Molyon announces a $4.6 million seed round co-led by European deep tech and early stage investors IQ Capital and Plural to build a prototype Li -We are working towards building a pilot production facility that can produce S batteries.
“This initial funding will enable us to start and build a pilot facility in Cambridge,” Sami said. “Our focus with this capital is to scale up the materials, scale up the cathode. The cathode is really our source, our secret sauce, and our breakthrough in lithium-sulfur batteries. So we developed our business and at the same time.
“We need to demonstrate the actual battery and demonstrate its performance,” he added. “We will focus on materials and scale-up, and also demonstrate practical real-world batteries.”
Sami is not interested in predicting how long it will take the team to reach the production stage of a commercial prototype, instead focusing on bringing the Li-S technology to market “as soon as possible.” I just said that it is.
Molyon has also said it wants to provide a “technology platform” to the market and is open to licensing its innovations in the future, although it has not fully decided what its business model will look like. It suggests that there is a possibility.
One of the early focuses to demonstrate applications for prototype Li-S batteries will be drones and robots.
When asked why they chose these use cases, Sami emphasized that lightweight Li-S cells can really shine in mobility use cases where weight impacts performance. They also hope this technology will help extend the range of electric cars in the future as well.
“Lithium sulfur battery” [are] “They have an incredibly high energy per weight, which makes them very useful for many applications, including things that move and things that fly,” he said, citing transport, mobility and “mobile robots” as particularly interesting application areas. I am listing it.
“In the field of drones, being able to fly longer and farther is a clear advantage,” he adds. “As such, this market is an early adopter of lithium-sulfur batteries as it provides significant performance improvements to drones and allows them to do more with our batteries than the batteries currently on the market. I think there is.”
Given these types of use cases, TechCrunch suggests the defense industry could be a future customer for Molyon's technology.
“That could potentially be an interesting application and potential customer,” Sami answered, a little half-heartedly. “However, we are still in the early stages of our efforts. We are focused on cathodes and batteries, and looking at potential applications and customers in the future.”

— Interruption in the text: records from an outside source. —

-- ==== Sys2Proof/Laws/HostDriver.lean ====
section
/-! SUPPORT. What the host procedures' shared operations can do: lists of transactions, the read of DATA, the final read
of STATUS, the reports and the derived key. -/

namespace Sys2Proof.Machine

theorem transactAll_append (ts us : List Transaction) (s : State) :
    transactAll (ts ++ us) s = onNext (transactAll ts s) (transactAll us) := by
  induction ts generalizing s with
  | nil => rfl
  | cons t ts ih =>
    simp only [List.cons_append, transactAll]
    cases transact t s <;> simp [ih]

theorem transact_completes (t : Transaction) (s : State) : ∃ u, transact t s = .next u := by
  cases t with
  | read w => exact ⟨_, rfl⟩
  | write w v =>
    obtain ⟨u, h⟩ := memWrite_completes w v s
    exact ⟨_, transact_write h⟩

/-- The script's write to CMD runs the command word. -/
theorem memWrite_cmd (v : Word) (s : State) : memWrite (BitVec.ofNat 10 (0x000 / 4)) v s = execute v s := by
  rw [memWrite, regAt_cmd (by decide), writeReg]

/-- A list of transactions keeps what each of them keeps, and completes. -/
theorem transactAll_keeps (P : State → Prop) (ts : List Transaction) (s : State) (hs : P s)
    (h : ∀ t ∈ ts, ∀ u v, P u → transact t u = .next v → P v) : ∃ u, transactAll ts s = .next u ∧ P u := by
  induction ts generalizing s with
  | nil => exact ⟨s, rfl, hs⟩
  | cons t ts ih =>
    obtain ⟨u, hu⟩ := transact_completes t s
    have hP := h t (by simp) s u hs hu
    simpa [transactAll, hu] using ih u hP fun t' ht' => h t' (by simp [ht'])

theorem engineReport_emptyKey : engineReport 2 = .invalidArgument 2 := rfl

/-- The fields of STATUS that a report reads: bit 0 is ERR, bits 7:4 are ECODE (10_state.md R33). -/
theorem statusWord_fields (s : State) : (statusWord s).getLsbD 0 = s.err ∧ (statusWord s).extractLsb' 4 4 = s.ecode := by
  have all : ∀ (e : BitVec 4) (r d x : Bool),
      let v := (e ++ 0#1 ++ bit r ++ bit d ++ bit x : BitVec 8).setWidth 32
      v.getLsbD 0 = x ∧ v.extractLsb' 4 4 = e := by decide
  exact all s.ecode s.rc4rdy s.drop s.err

/-- The final read of STATUS: the result, or the report of the latched error; only the responses change. -/
theorem finish_eq {α : Type} (a : α) (s : State) : ∃ r, finish a s =
    .next (if s.err then .error (engineReport s.ecode) else .ok a, respond r s) := by
  have hr : memRead (BitVec.ofNat 10 (0x004 / 4)) s = statusWord s := by
    rw [memRead, regAt_status (by decide)]; rfl
  refine ⟨.value (memRead (BitVec.ofNat 10 (0x004 / 4)) s), ?_⟩
  simp only [finish, rdAt, transact_read, onNext_next, hr, (statusWord_fields s).1, (statusWord_fields s).2]

/-- The two reads of DATA: its eight bytes; only the responses change. -/
theorem readData_eq (s : State) : ∃ rs, readData s = .next (dataBytes s, { s with responses := rs }) :=
  ⟨_, rfl⟩

/-- One chunk keeps what its transactions keep, answers' list apart, and completes. -/
theorem runChunk_keeps (P : State → Prop) (load : List Transaction) (word : Word) (n : Nat) (s : State) (hs : P s)
    (h : ∀ t ∈ load ++ [wrAt 0x000 word], ∀ u v, P u → transact t u = .next v → P v)
    (hr : ∀ u rs, P u → P { u with responses := rs }) : ∃ bs u, runChunk load word n s = .next (bs, u) ∧ P u := by
  obtain ⟨u, hu, hP⟩ := transactAll_keeps P _ s hs h
  obtain ⟨rs, hd⟩ := readData_eq u
  exact ⟨(dataBytes u).take n, _, by simp [runChunk, hu, hd], hr u rs hP⟩

theorem deriveKey_length (p : List Char) : (deriveKey p).length = 16 := by simp [deriveKey]

end Sys2Proof.Machine
end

“I think these batteries have the potential to be used in many applications where range, or distance, is important. We are determining where batteries can make that difference,” he added.

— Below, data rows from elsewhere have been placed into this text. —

-- ==== Sys2Proof/Tests/Slice0.lean ====
section
/-! SUPPORT. Tests of the model against the spec's own vectors (95_test_vectors.md) and hand calculation, and a witness
for the hypotheses of every statement that has some. -/

namespace Sys2Proof.Tests

open Sys2Proof.Machine

/-! ## Well-formedness: an ill-formed term for each check (30_encoding.md R83) -/

theorem test_wf_prga_zero_refused : (Instr.rc4Prga 0).wellFormed = false := by decide
theorem test_wf_prga_nine_refused : (Instr.rc4Prga 9).wellFormed = false := by decide
theorem test_wf_xor_zero_refused : (Instr.rc4Xor 0).wellFormed = false := by decide
theorem test_wf_xor_fifteen_refused : (Instr.rc4Xor 15).wellFormed = false := by decide
theorem test_wf_vn_count_refused : (Instr.vnXor 9 8).wellFormed = false := by decide
theorem test_wf_vn_pad_refused : (Instr.vnXor 8 9).wellFormed = false := by decide
theorem test_wf_vn_bounds_accepted : (Instr.vnXor 8 8).wellFormed = true ∧ (Instr.vnXor 1 0).wellFormed = true := by decide

/-! ## Decoding: words written out as RSV KKKK NNNN OP (30_encoding.md R81; 95 E1 to E20) -/

theorem test_decode_teaEnc : decode 0b0000000000000000_0000_0000_00000001 = .ok .teaEnc := by rfl
theorem test_decode_teaDec : decode 0b0000000000000000_0000_0000_00000010 = .ok .teaDec := by rfl
theorem test_decode_rc4Ksa : decode 0b0000000000000000_0000_0000_00010000 = .ok .rc4Ksa := by rfl
theorem test_decode_rc4Prga : decode 0b0000000000000000_0000_1000_00010001 = .ok (.rc4Prga 8) := by rfl
theorem test_decode_rc4Xor : decode 0b0000000000000000_0000_0101_00010010 = .ok (.rc4Xor 5) := by rfl
theorem test_decode_vnXor : decode 0b0000000000000000_0100_0011_00100000 = .ok (.vnXor 3 4) := by rfl
/-- E9, E10: N and K of TEA.ENC. -/
theorem test_decode_plain_fields :
    decode 0x00000101 = .error .countField ∧ decode 0x00001001 = .error .padField := ⟨rfl, rfl⟩
/-- E11 to E13: K and N of RC4.PRGA. -/
theorem test_decode_stream_fields : decode 0x00001811 = .error .padField ∧ decode 0x00000011 = .error .countField ∧
    decode 0x00000911 = .error .countField := ⟨rfl, rfl, rfl⟩
/-- E14, E15: K and N of VN.XOR. -/
theorem test_decode_vernam_fields :
    decode 0x00009820 = .error .padField ∧ decode 0x00000F20 = .error .countField := ⟨rfl, rfl⟩
/-- E16, E17: RSV. -/
theorem test_decode_reserved_bits :
    decode 0x00010001 = .error .reservedBits ∧ decode 0x80000010 = .error .reservedBits := ⟨rfl, rfl⟩
/-- E18 to E20: OP. -/
theorem test_decode_reserved_opcodes : decode 0x00000000 = .error .reservedOpcode ∧
    decode 0x000000FF = .error .reservedOpcode ∧ decode 0x00000003 = .error .reservedOpcode := ⟨rfl, rfl, rfl⟩
theorem test_encode_vnXor : encode (.vnXor 8 4) = 0x00004820 := by rfl
theorem test_tableWord : decodeTableWord 32 0x00000812 = some (.rc4Xor 8) ∧ decodeTableWord 33 (2 ^ 32 + 1) = none := by
  decide

/-! ## Commands -/

/-- A reset engine after `ts`; only for tests whose transactions complete. -/
def after (ts : List Transaction) (s : State) : State :=
  match transactAll ts s with
  | .next t => t
  | .fault _ => State.reset
  | .refused _ => State.reset

/-- Reset state with a block, a pad and a keyed flag over the identity permutation. -/
def small (a b p q : Word) (keyed : Bool) : State :=
  { State.reset with data0 := a, data1 := b, pad0 := p, pad1 := q, rc4rdy := keyed }

/-- Reset state with the TEA key of vector T5 and a block. -/
def teaState (a b : Word) : State :=
  { State.reset with data0 := a, data1 := b, tkey0 := 0x00112233, tkey1 := 0x44556677, tkey2 := 0x8899AABB, tkey3 := 0xCCDDEEFF }

/-- The word a command leaves in a register, given by its byte offset. -/
def leaves (i : Instr) (s : State) (off : Nat) : Word :=
  match exec i s with
  | .next t => memRead (Spec.atOffset off) t
  | .fault _ => 0
  | .refused _ => 0

/-- T5. -/
theorem test_teaEnc_T5 : leaves .teaEnc (teaState 0x01234567 0x89ABCDEF) 0x008 = 0x126C6B92 ∧
    leaves .teaEnc (teaState 0x01234567 0x89ABCDEF) 0x00C = 0xC0653A3E := by decide +kernel
/-- T9: high bits of k3 and v0. -/
theorem test_teaEnc_T9 : leaves .teaEnc { State.reset with data0 := 0x80000000, tkey3 := 0x80000000 } 0x008 = 0xA8A41EE3 := by
  decide +kernel
/-- T10. -/
theorem test_teaDec_T10 : leaves .teaDec State.reset 0x008 = 0x1423FF6D ∧ leaves .teaDec State.reset 0x00C = 0x9216EF3A := by
  decide +kernel
/-- T5 backwards. -/
theorem test_teaDec_T5 : leaves .teaDec (teaState 0x126C6B92 0xC0653A3E) 0x00C = 0x89ABCDEF := by decide +kernel

/-- RC1: the key "Key". -/
theorem test_rc4Ksa_RC1 :
    leaves .rc4Ksa { State.reset with klen := 3, key := setArrayWord State.reset.key 0 0x4B657900 } 0x200 = 0x4B33849D := by
  decide +kernel
/-- RC5: the empty key. -/
theorem test_rc4Ksa_RC5 : leaves .rc4Ksa State.reset 0x004 = 0x00000021 := by decide +kernel
/-- By hand from R121 on the identity permutation: the bytes 2, 5, 7, then I = 3, J = 5. -/
theorem test_rc4Prga_identity : leaves (.rc4Prga 3) (small 0x11223344 0 0 0 true) 0x008 = 0x02050744 ∧
    leaves (.rc4Prga 3) (small 0x11223344 0 0 0 true) 0x02C = 0x00000503 := by decide +kernel
/-- RC13. -/
theorem test_rc4Prga_RC13 : leaves (.rc4Prga 1) State.reset 0x004 = 0x00000041 := by decide +kernel
/-- The same bytes XORed into the data: 11 ^ 02, 22 ^ 05, 33 ^ 07. -/
theorem test_rc4Xor_identity : leaves (.rc4Xor 3) (small 0x11223344 0 0 0 true) 0x008 = 0x13273444 := by decide +kernel
/-- RC13. -/
theorem test_rc4Xor_RC13 : leaves (.rc4Xor 1) State.reset 0x004 = 0x00000041 := by decide +kernel
/-- V3: K > N, bytes 4 to 7 unchanged. -/
theorem test_vnXor_V3 : leaves (.vnXor 4 8) (small 0x01234567 0x89ABCDEF 0xA5A5A5A5 0x0F0F0F0F false) 0x008 = 0xA486E0C2 ∧
    leaves (.vnXor 4 8) (small 0x01234567 0x89ABCDEF 0xA5A5A5A5 0x0F0F0F0F false) 0x00C = 0x89ABCDEF := by decide +kernel
/-- V2: KeyTooShort. -/
theorem test_vnXor_V2 : leaves (.vnXor 8 4) (small 0x01234567 0x89ABCDEF 0xFFFFFFFF 0 false) 0x004 = 0x00000031 := by
  decide +kernel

Commenting on the funding in a statement of support, Plural partner Karina Nami said: That could challenge traditional suppliers. ”

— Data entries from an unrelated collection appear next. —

-- ==== Sys2Proof/Machine/Flags.lean ====
section
/-! DEFINITION. Every flag, condition and summary that the specification forms from the state: condition levels (R120), term entries
(R123), the aggregates of the bindings (R129), the break sources (R136 to R138), the permit conditions (R130), the capture flags (R166),
the event class (R189) and the status word (R10). -/

namespace Sys2Proof.Machine

/-! ## Condition levels -/

/-- R40, R41: the level that a channel offers as CHAN_DISCRETE. -/
def Channel.discreteLevel (c : Channel) : Bool :=
  c.kind == .discrete &&
    (match c.validity with
      | .none => false
      | .failed => c.failState
      | .fresh | .stale => c.value != 0)

/-- R51: the speed state that a SPEED condition names. -/
def speedStateAt (i : Fin 6) : SpeedState :=
  match i.val with
  | 0 => .unknown
  | 1 => .stopped
  | 2 => .crawl
  | 3 => .accel
  | 4 => .decel
  | _ => .steady

/-- R120: the break state that a BREAK condition names; DISARMED has none. -/
def breakStateAt (i : Fin 3) : BreakState :=
  match i.val with
  | 0 => .armed
  | 1 => .suspect
  | _ => .broken

/-- R120: the level of a condition. -/
def Device.level (d : Device) : Cond → Bool
  | .fixed b => b
  | .wbrkLevel => d.lines.wbrk == some true
  | .markLevel => d.lines.mark == some true
  | .permitRequest => d.port.permitRequest
  | .linkLocked => d.port.link == .locked
  | .speed i => d.speed.state == speedStateAt i
  | .brk i => d.monitor.state == breakStateAt i
  | .captureFrozen => d.capture.state == .frozen
  | .timer k => d.timers[k].output
  | .term j => d.terms[j].value
  | .zoneFault z => d.zones[z].mode == .fault
  | .zoneHold z => d.zones[z].mode == .hold
  | .chanHi c => d.channels[c].hiSet
  | .chanLo c => d.channels[c].loSet
  | .chanFailed c => d.channels[c].validity == .failed
  | .chanDiscrete c => d.channels[c].discreteLevel

/-! ## Terms -/

/-- R123: the index of the table entry that a term's inputs select, a + 2b + 4c + 8d. -/
def Device.entryIndex (d : Device) (t : Term) : Nat :=
  (d.level t.a).toNat + 2 * (d.level t.b).toNat + 4 * (d.level t.c).toNat + 8 * (d.level t.d).toNat

/-- R123: the table entry that a term's inputs select. -/
def Device.selected (d : Device) (t : Term) : Bool := t.table.getLsbD (d.entryIndex t)

/-- R122: the four inputs of a term. -/
def Term.inputs (t : Term) : List Cond := [t.a, t.b, t.c, t.d]

/-- The term is bound to this consumer. -/
def Device.boundTo (d : Device) (b : Binding) (j : Fin 8) : Bool := d.terms[j].binding == b

/-- R129: the lowest-numbered term of a binding whose value is the one given. -/
def Device.lowestTerm (d : Device) (b : Binding) (v : Bool) : Option (Fin 8) :=
  (List.finRange 8).find? fun j => d.boundTo b j && d.terms[j].value == v

/-- The number of that term, 0 where there is none. -/
def Device.lowestTermIndex (d : Device) (b : Binding) (v : Bool) : Nat :=
  match d.lowestTerm b v with
  | some j => j.val
  | none => 0

/-- R129: at least one term of the binding is true. -/
def Device.anyTerm (d : Device) (b : Binding) : Bool := (d.lowestTerm b true).isSome

/-- R129: every term of the binding is true; true where no term is so bound. -/
def Device.allTerms (d : Device) (b : Binding) : Bool := (d.lowestTerm b false).isNone

/-- R129: the qualifier level. -/
def Device.qualifierLevel (d : Device) : Bool := d.allTerms .fireQualifier

/-- R129: the web-present level. -/
def Device.webPresentLevel (d : Device) : Bool := d.allTerms .webPresent

/-- R82, R129: the hold demand of a zone. -/
def Device.holdDemand (d : Device) (z : Fin 12) : Bool :=
  (List.finRange 8).any fun j => d.boundTo .zoneHold j && d.terms[j].zoneMask.getLsbD z.val && d.terms[j].value

/-! ## Break sources -/

/-- R136: the WBRK source; inactive until the first acceptance of the line. -/
def Device.wbrkSource (d : Device) : Bool :=
  d.monitor.wbrkEnable && d.lines.wbrk == some d.monitor.wbrkActive

/-- R137: the token groups. -/
def Monitor.tokenGroups (m : Monitor) : Byte := (m.lastNotice ||| m.lastAssert) &&& m.membership

/-- R137: the token is active. -/
def Monitor.token (m : Monitor) : Bool := m.tokenGroups != 0

/-- R138: the hard level. -/
def Device.hardLevel (d : Device) : Bool := d.wbrkSource || d.monitor.token || d.anyTerm .hardBreak

/-- R138: the soft level. -/
def Device.softLevel (d : Device) : Bool := d.anyTerm .softBreak

/-- The lowest set bit of a byte, 0 where none is set. -/
def lowestBit (b : Byte) : Nat :=
  match (List.range 8).find? fun i => b.getLsbD i with
  | some i => i
  | none => 0

/-- R143: the cause index that goes with a cause kind at this moment. -/
def Device.causeIndex (d : Device) : BreakCause → Nat
  | .line => 0
  | .token => lowestBit d.monitor.tokenGroups
  | .hardTerm => d.lowestTermIndex .hardBreak true
  | .softTerm => d.lowestTermIndex .softBreak true
  | .command => 0

/-! ## Fire Permit -/

/-- R130: the four permit conditions. -/
def Device.permitConditions (d : Device) : Bool :=
  d.mailbox.ready && d.port.link == .locked && d.port.permitRequest && d.qualifierLevel

/-- R131, R132: the code of the first false permit condition in the order link, request, qualifier; 4 is the qualifier level. -/
def Device.permitReason (d : Device) : Nat :=
  if d.port.link != .locked then 2 else if !d.port.permitRequest then 3 else 4

/-- R130: the FPERMIT line. -/
def Device.fpermit (d : Device) : Bool := d.lines.rstn && d.permit == .asserted

/-! ## Zones -/

/-- R70. -/
def zoneKind (z : Fin 12) : ZoneKind := if z.val < 8 then .dryer else .chill

/-- The zones for which a test holds, bit z for zone Zz. -/
def Device.zoneMaskOf (d : Device) (p : Zone → Bool) : BitVec 12 :=
  (List.finRange 12).foldl (fun m z => if p d.zones[z] then m ||| BitVec.twoPow 12 z.val else m) 0

/-- R143: the mask of zones in TRACK. -/
def Device.trackMask (d : Device) : BitVec 12 := d.zoneMaskOf fun z => z.mode == .track

/-- R147: the zone is in PURGE, or in HOLD with returnMode PURGE. -/
def Zone.purging (z : Zone) : Bool := z.mode == .purge || (z.mode == .hold && z.returnMode == .purge)

/-- R10: at least one zone is in FAULT. -/
def Device.anyZoneFault (d : Device) : Bool := (List.finRange 12).any fun z => d.zones[z].mode == .fault

/-- R81: the speed state is CRAWL, ACCEL, DECEL or STEADY. -/
def SpeedState.moving : SpeedState → Bool
  | .crawl | .accel | .decel | .steady => true
  | .unknown | .stopped => false

/-! ## Slot Map -/

/-- R4: some entry holds this role. -/
def SlotMap.binds (m : SlotMap) (r : Role) : Bool :=
  m.entries.toList.any fun e => e.any fun x => x.role == r

/-- R4: the role that binds a slot. -/
def SlotMap.roleOf (m : SlotMap) (slot : Nat) : Option Role :=
  (m.entries.toList.findSome? fun e => e.filter fun x => x.slot.val == slot).map SlotEntry.role

/-! ## Capture Buffer -/

/-- R166. -/
def Capture.retained (c : Capture) : Nat := c.records.length

/-- R166, R169: 1 EMPTY, 2 HALF, 4 FULL, summed. -/
def Capture.flags (c : Capture) : Nat :=
  (if c.retained = 0 then 1 else 0) + (if Config.captureHalf ≤ c.retained then 2 else 0)
    + (if Config.captureCapacity ≤ c.retained then 4 else 0)

/-- R167: the buffer is RUNNING, WAITING or POSTFILL. -/
def CaptureState.active : CaptureState → Bool
  | .running | .waiting | .postfill => true
  | .idle | .frozen => false

/-- R172: a trigger is accepted. -/
def CaptureState.acceptsTrigger : CaptureState → Bool
  | .running | .waiting => true
  | .idle | .postfill | .frozen => false

/-- R170: a completion is recorded. -/
def CaptureState.recording : CaptureState → Bool
  | .running | .postfill => true
  | .idle | .waiting | .frozen => false

/-! ## Event Queue and status word -/

/-- R189: the priority of the highest-priority class held, 0 when the queue is empty. -/
def EventQueue.eventClass (q : EventQueue) : Nat :=
  match q.records.map (fun e => e.kind.priority) with
  | [] => 0
  | p :: ps => ps.foldl min p

/-- R1, R10: the status word as it stands. -/
def Device.statusWord (d : Device) : Word :=
  BitVec.ofNat 16 (
    d.mailbox.ready.toNat
    + 2 * d.monitor.state.code
    + 8 * (d.permit == .asserted).toNat
    + 16 * d.events.eventClass
    + 128 * d.capture.state.code
    + 1024 * d.mailbox.executing.isSome.toNat
    + 2048 * d.mailbox.pending.isSome.toNat
    + 4096 * d.events.overrun.toNat
    + 8192 * d.anyZoneFault.toNat
    + 16384 * (d.speed.state == .unknown).toNat
    + 32768 * (d.port.link == .locked).toNat)

end Sys2Proof.Machine
end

Max Bautin, general partner at IQ Capital, added: “Molyon has made a breakthrough discovery in materials science that will revolutionize the energy density of batteries and open up a huge market. We are already demonstrating the passion and experience of the Molyon team and the potential of the technology. We are very impressed with the maturity of Molyon and are pleased to be supporting them at this exciting point in their business as they scale up from their first pilot facility.”